» Task to carry out: In the listing below, locate the line that contains "def State.statOf (s" and the line that contains "accumulator slot. -/". Restate word for word those two lines and every line between them, and nothing else.

» Records for this task:
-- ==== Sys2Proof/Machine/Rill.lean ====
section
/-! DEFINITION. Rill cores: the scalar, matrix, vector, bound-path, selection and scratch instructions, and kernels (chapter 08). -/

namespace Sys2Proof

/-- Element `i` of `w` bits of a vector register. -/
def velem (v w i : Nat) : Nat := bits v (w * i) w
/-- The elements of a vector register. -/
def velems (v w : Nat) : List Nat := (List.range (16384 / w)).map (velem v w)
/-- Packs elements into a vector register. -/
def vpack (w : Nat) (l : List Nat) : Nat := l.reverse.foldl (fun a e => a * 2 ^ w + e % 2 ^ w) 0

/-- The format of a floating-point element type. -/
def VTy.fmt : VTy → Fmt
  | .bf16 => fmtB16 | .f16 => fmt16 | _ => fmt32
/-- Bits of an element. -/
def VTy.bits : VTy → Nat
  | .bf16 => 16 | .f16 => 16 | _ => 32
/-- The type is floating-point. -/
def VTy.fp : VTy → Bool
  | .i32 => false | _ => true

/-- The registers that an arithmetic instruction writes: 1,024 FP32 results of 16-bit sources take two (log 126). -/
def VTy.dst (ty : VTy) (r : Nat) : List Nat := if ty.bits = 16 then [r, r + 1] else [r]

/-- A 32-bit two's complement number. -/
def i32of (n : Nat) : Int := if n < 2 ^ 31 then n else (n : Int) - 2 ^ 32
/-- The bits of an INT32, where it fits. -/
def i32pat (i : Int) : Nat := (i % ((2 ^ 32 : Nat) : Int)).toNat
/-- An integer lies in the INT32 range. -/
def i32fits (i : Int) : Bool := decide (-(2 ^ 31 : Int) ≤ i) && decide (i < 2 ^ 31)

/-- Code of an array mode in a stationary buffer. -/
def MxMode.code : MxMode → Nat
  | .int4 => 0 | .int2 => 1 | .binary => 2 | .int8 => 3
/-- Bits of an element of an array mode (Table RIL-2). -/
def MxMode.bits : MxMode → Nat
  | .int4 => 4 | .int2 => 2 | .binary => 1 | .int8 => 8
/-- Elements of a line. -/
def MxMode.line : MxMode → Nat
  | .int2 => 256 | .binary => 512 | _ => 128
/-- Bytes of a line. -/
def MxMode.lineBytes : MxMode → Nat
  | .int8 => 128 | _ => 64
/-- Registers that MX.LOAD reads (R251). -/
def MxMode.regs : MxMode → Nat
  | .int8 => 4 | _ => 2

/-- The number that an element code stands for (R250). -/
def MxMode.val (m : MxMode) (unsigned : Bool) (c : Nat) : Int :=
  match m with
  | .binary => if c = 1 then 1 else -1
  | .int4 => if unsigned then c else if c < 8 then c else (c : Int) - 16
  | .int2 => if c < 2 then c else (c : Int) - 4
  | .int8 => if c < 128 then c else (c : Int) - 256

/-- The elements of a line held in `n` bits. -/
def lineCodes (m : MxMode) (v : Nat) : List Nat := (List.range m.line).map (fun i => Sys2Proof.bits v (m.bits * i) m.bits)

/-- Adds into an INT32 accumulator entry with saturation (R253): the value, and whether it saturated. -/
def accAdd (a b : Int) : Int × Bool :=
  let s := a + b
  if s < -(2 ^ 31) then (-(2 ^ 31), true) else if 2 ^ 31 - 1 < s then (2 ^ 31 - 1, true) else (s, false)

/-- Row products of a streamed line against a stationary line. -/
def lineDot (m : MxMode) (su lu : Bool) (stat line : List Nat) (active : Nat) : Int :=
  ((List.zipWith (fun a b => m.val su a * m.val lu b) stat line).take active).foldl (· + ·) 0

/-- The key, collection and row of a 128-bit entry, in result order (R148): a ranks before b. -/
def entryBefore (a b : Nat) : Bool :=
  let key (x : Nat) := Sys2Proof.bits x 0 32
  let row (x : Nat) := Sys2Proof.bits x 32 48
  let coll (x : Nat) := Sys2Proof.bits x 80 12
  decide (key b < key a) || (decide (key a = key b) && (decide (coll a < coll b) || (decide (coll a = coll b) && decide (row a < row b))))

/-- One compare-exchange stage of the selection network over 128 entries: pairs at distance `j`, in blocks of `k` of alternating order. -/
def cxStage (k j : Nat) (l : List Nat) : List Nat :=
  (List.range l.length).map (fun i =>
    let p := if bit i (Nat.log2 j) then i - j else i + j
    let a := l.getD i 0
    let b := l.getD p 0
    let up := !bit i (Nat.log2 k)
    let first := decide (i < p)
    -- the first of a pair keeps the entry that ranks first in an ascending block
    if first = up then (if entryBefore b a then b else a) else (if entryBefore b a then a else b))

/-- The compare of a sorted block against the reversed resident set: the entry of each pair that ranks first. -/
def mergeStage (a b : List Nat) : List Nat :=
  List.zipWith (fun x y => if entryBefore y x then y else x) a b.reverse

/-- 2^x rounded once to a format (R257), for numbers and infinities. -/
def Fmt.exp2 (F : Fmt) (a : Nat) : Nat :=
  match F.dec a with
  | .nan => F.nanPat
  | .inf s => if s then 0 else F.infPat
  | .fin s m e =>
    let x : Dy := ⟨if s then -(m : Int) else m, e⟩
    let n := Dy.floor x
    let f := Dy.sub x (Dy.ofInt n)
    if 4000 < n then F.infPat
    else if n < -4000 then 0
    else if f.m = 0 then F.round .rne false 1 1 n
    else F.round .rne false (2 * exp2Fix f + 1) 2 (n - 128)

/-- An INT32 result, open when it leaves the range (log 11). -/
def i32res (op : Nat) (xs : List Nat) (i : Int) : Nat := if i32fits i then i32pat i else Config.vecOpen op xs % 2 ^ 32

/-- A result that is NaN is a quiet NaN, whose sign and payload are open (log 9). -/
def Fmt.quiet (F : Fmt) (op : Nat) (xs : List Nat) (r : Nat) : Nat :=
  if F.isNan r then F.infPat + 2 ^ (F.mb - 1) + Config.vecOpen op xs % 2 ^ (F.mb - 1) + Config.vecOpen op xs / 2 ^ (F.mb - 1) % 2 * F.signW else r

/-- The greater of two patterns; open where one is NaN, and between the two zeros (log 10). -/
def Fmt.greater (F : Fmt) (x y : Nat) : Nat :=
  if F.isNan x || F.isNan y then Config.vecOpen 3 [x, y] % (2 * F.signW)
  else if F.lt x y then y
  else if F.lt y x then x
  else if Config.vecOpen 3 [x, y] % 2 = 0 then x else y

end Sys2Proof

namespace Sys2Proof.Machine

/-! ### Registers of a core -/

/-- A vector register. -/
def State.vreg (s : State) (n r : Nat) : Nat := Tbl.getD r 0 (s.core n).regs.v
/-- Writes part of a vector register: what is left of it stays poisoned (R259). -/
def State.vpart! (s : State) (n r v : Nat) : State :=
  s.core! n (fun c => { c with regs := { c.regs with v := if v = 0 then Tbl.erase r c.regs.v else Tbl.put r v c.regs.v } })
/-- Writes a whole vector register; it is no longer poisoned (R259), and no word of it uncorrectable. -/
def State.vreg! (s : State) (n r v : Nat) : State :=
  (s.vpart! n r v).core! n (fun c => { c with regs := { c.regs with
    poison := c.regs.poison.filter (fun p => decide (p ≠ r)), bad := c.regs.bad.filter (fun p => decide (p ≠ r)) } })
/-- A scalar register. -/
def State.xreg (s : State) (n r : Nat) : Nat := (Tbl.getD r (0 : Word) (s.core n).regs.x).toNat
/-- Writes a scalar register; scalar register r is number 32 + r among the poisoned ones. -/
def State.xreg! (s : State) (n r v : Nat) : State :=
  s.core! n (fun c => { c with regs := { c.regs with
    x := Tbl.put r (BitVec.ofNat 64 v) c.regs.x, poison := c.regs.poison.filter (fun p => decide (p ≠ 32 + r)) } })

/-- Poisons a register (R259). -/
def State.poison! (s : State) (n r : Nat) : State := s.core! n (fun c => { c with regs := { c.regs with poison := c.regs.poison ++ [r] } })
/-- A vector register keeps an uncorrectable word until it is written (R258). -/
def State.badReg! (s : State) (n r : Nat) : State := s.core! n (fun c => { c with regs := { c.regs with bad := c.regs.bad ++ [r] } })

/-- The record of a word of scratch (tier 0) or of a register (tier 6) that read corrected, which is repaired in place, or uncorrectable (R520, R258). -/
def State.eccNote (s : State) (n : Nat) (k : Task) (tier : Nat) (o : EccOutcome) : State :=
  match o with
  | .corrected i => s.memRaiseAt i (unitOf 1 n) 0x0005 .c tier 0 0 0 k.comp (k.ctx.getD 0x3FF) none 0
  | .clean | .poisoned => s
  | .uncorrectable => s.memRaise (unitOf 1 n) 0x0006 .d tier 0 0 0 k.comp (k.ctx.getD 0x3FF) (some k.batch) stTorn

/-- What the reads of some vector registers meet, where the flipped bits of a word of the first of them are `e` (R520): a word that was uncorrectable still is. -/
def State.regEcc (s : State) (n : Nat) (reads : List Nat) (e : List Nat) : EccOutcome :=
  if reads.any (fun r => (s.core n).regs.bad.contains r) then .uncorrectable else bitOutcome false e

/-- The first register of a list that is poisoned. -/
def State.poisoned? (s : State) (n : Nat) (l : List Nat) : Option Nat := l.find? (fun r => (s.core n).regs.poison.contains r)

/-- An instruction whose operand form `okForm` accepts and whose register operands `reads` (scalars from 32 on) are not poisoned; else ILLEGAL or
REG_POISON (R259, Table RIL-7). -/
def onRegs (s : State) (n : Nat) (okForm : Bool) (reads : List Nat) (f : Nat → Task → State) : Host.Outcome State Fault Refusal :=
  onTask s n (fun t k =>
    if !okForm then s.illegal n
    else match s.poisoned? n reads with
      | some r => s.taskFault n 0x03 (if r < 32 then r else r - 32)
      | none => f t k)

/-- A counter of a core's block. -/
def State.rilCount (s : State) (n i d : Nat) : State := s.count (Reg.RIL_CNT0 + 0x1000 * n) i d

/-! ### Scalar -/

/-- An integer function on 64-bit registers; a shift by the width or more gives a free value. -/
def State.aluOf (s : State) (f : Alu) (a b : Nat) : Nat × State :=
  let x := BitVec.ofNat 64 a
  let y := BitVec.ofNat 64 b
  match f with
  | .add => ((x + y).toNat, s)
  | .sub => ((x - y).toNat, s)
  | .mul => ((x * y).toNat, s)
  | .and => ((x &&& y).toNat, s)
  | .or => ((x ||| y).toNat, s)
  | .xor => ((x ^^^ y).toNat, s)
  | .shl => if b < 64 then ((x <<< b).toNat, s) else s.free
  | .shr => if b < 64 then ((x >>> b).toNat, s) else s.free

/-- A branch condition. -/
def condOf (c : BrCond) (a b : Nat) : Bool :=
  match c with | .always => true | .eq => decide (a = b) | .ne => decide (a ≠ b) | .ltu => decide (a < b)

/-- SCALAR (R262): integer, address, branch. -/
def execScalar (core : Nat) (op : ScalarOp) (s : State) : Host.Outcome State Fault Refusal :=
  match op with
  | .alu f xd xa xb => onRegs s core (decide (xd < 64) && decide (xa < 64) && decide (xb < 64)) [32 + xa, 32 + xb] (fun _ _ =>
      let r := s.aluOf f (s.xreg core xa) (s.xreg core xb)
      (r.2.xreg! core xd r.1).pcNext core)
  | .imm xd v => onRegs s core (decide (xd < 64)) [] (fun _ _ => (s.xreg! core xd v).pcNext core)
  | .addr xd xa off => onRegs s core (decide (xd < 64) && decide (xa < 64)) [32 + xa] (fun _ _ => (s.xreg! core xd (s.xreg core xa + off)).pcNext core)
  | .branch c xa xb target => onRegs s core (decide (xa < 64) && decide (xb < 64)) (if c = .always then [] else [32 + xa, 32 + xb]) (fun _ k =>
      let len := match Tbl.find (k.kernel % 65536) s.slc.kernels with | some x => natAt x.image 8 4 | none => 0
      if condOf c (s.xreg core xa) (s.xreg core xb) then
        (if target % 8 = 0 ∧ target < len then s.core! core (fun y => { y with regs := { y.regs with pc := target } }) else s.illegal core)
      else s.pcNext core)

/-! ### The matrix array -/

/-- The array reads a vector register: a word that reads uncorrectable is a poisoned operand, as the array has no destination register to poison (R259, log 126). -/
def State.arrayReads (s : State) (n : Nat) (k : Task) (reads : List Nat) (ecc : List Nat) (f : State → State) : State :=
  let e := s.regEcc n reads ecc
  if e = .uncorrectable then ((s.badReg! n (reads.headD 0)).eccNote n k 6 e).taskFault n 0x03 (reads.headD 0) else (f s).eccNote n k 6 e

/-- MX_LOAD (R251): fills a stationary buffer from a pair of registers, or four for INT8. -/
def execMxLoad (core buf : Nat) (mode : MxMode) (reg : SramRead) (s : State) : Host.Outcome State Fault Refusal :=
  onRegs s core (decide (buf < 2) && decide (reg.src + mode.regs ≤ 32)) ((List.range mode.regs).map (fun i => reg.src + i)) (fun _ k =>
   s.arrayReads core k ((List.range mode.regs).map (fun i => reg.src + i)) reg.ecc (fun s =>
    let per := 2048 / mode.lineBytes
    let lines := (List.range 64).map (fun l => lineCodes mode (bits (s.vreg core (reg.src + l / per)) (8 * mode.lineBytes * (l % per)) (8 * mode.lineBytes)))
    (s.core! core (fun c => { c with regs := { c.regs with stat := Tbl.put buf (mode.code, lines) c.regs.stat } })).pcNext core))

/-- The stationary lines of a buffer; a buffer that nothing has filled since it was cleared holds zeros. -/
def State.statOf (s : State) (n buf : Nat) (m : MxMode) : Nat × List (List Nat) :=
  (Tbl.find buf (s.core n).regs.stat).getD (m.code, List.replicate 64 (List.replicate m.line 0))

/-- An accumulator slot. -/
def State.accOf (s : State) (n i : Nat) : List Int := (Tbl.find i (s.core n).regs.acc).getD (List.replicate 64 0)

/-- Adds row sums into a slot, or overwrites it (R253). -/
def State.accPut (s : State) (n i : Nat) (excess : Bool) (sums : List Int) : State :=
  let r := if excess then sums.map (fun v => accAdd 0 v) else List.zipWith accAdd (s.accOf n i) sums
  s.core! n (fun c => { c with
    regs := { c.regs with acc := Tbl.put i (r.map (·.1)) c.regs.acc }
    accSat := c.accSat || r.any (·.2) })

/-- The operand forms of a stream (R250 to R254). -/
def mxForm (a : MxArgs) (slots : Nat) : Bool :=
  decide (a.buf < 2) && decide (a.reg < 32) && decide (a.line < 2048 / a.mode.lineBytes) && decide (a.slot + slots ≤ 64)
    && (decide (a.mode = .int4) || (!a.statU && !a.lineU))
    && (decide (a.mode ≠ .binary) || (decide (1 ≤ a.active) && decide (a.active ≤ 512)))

» Solution to this exercise:
def State.statOf (s : State) (n buf : Nat) (m : MxMode) : Nat × List (List Nat) :=
  (Tbl.find buf (s.core n).regs.stat).getD (m.code, List.replicate 64 (List.replicate m.line 0))

/-- An accumulator slot. -/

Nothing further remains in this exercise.